* _Work order_
Your answer needs to include each line of the records in which the string "coilClass" can be found.

* _Saved entries_
• • • • •

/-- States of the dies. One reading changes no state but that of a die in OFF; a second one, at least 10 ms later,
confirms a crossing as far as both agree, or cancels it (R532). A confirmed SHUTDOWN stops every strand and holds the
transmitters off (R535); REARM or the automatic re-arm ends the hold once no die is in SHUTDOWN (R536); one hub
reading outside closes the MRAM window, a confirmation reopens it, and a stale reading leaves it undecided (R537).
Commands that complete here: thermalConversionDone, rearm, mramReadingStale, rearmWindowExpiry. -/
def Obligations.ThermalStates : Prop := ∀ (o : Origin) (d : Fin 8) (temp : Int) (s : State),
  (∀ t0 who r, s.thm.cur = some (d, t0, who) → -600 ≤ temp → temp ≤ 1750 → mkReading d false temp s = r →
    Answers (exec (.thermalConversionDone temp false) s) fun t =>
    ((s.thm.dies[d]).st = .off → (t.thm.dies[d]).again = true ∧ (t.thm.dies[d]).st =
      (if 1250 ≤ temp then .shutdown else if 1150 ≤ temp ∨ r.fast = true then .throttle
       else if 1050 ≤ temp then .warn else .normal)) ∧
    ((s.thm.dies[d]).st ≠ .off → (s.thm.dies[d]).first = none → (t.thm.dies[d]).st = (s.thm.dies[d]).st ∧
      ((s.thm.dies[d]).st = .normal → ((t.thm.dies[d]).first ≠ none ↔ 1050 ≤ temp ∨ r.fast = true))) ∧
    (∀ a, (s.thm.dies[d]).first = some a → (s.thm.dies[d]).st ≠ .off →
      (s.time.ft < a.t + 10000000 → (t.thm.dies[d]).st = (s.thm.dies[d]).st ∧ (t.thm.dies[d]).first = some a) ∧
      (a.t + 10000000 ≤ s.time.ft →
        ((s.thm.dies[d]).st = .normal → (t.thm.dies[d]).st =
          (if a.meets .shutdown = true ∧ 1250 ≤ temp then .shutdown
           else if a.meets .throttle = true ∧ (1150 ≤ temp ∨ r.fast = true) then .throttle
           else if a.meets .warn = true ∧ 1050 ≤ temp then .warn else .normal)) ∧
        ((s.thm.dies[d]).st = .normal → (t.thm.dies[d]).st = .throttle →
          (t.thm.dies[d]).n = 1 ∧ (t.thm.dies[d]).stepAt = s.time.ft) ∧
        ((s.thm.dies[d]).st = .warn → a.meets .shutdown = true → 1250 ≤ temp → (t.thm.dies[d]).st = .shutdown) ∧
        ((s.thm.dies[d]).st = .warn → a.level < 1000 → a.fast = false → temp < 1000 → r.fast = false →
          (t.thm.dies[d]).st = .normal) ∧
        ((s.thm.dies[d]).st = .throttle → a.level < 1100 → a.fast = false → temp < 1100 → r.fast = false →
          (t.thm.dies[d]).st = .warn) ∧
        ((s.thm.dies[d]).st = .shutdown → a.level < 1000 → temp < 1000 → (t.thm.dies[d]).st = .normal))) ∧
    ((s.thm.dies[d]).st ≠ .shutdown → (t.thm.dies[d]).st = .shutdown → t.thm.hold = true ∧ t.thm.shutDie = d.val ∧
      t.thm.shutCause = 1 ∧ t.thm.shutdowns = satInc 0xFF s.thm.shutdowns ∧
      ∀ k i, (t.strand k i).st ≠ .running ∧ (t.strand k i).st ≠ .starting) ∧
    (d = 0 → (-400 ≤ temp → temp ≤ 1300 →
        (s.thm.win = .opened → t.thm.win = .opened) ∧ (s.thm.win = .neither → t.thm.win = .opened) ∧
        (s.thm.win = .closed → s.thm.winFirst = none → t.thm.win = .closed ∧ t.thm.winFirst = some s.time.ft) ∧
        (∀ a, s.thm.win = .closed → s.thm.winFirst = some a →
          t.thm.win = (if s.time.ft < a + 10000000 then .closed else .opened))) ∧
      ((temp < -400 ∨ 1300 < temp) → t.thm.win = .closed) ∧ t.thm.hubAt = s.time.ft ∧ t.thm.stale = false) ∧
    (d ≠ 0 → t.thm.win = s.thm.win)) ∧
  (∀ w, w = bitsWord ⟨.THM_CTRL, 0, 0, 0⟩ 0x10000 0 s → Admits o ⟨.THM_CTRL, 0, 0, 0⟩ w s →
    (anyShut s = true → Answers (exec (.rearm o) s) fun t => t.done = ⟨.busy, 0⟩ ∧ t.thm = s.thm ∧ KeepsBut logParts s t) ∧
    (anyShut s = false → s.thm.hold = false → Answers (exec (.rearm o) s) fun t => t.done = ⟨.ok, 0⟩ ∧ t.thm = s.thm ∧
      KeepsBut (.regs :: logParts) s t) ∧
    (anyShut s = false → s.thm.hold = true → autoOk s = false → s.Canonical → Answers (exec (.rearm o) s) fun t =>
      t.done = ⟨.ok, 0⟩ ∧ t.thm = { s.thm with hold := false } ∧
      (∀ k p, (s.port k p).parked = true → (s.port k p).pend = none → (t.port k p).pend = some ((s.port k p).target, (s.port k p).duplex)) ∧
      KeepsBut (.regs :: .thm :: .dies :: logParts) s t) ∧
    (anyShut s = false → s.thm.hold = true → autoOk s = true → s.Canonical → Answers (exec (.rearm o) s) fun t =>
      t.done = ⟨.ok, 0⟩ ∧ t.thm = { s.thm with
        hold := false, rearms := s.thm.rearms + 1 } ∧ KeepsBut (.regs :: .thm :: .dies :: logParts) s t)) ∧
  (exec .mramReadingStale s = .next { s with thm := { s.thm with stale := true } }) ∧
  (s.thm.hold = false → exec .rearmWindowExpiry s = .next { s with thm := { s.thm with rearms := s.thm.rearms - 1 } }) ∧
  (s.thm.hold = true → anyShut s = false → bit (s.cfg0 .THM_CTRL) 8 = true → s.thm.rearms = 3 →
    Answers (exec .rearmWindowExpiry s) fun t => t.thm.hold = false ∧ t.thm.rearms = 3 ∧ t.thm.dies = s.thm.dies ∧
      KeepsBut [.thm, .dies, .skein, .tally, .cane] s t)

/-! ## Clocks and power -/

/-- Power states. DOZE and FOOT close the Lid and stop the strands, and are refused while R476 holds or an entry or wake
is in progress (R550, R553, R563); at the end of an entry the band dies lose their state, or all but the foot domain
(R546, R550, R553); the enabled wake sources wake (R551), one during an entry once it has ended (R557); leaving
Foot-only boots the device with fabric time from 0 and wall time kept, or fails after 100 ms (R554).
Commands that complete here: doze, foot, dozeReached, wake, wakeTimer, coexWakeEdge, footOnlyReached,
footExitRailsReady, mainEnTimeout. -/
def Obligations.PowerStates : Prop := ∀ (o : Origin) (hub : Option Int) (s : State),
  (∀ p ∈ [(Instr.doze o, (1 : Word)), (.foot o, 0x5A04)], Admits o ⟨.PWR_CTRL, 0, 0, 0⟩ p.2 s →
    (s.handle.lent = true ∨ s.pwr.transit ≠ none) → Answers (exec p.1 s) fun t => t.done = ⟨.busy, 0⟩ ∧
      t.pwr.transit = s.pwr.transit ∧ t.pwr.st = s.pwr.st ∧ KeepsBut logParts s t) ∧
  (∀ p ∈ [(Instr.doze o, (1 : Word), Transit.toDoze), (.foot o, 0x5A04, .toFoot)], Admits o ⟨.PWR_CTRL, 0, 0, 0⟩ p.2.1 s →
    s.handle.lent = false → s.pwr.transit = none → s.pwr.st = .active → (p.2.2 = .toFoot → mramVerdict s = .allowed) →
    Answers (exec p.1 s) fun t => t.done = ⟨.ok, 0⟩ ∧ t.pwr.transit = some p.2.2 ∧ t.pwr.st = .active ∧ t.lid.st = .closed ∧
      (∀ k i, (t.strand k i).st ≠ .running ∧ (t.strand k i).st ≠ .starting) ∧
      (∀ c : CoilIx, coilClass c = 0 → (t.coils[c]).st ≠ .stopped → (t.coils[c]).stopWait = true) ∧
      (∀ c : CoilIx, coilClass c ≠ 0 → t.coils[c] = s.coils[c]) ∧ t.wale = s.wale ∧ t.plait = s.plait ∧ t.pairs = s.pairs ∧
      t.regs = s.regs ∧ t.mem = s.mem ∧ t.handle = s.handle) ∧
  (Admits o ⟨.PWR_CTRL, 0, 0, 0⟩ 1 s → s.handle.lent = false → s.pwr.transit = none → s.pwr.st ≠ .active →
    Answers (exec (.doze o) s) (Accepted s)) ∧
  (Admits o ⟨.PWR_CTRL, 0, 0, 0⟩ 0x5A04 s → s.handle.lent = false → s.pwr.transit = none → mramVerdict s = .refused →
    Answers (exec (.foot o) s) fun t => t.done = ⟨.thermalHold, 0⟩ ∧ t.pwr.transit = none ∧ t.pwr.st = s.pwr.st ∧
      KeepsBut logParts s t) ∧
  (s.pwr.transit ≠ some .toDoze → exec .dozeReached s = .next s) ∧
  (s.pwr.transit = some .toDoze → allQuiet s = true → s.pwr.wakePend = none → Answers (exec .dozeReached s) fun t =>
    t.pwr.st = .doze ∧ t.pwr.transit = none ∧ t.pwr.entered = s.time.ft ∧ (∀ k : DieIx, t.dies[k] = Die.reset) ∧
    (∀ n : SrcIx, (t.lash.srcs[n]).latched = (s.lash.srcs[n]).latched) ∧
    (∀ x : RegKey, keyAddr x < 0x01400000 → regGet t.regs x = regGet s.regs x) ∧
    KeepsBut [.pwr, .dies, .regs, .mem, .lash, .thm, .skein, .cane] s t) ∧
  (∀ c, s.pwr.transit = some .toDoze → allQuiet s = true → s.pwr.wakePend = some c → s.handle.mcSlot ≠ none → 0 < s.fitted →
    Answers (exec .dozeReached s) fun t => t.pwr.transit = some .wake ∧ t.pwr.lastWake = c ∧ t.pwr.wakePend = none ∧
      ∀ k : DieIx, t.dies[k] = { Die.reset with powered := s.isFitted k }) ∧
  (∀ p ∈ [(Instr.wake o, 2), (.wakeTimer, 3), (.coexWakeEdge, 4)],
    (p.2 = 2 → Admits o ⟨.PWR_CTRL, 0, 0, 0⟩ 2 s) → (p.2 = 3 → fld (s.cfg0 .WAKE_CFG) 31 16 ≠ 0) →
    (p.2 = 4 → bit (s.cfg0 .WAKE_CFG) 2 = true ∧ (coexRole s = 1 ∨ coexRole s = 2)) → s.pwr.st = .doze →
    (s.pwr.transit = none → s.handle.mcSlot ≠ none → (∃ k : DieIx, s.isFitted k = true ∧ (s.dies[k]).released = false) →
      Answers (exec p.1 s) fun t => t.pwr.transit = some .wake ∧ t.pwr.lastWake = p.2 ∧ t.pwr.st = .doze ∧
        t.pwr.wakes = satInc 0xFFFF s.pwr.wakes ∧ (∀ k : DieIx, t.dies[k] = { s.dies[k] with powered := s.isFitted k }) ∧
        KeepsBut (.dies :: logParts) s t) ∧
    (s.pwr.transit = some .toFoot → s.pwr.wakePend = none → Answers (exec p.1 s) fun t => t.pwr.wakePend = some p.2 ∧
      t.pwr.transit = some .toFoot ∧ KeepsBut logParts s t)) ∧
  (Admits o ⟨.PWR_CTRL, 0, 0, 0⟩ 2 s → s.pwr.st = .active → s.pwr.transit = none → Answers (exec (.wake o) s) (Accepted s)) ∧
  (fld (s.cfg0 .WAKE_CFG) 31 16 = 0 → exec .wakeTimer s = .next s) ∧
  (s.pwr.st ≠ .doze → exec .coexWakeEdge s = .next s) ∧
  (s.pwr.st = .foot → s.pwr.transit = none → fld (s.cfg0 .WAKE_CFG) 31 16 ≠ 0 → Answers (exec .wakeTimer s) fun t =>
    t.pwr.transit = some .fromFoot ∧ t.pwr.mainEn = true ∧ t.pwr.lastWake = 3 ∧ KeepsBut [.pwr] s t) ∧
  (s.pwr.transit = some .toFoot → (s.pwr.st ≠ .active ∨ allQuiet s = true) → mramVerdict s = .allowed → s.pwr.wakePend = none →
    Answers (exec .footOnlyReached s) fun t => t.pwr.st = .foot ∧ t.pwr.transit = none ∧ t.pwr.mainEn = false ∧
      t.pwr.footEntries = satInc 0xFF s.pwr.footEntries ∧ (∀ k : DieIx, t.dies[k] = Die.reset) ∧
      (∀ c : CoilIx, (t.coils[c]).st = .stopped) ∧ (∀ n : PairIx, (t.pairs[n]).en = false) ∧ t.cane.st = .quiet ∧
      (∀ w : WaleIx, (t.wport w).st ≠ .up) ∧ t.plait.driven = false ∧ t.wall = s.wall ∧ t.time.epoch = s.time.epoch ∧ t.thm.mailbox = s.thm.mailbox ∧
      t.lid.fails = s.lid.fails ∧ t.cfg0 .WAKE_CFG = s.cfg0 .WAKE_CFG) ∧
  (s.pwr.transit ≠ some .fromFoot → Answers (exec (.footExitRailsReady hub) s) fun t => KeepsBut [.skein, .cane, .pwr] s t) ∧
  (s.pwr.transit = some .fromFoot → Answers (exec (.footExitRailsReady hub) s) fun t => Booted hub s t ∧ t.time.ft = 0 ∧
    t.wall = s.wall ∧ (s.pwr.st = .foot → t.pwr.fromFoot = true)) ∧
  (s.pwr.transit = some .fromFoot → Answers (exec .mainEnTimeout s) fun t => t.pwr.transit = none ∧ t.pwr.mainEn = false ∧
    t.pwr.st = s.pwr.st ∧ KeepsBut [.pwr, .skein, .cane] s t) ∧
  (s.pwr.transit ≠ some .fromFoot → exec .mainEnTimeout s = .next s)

• • • • •

* _Solution for this problem_
      (∀ c : CoilIx, coilClass c = 0 → (t.coils[c]).st ≠ .stopped → (t.coils[c]).stopWait = true) ∧
      (∀ c : CoilIx, coilClass c ≠ 0 → t.coils[c] = s.coils[c]) ∧ t.wale = s.wale ∧ t.plait = s.plait ∧ t.pairs = s.pairs ∧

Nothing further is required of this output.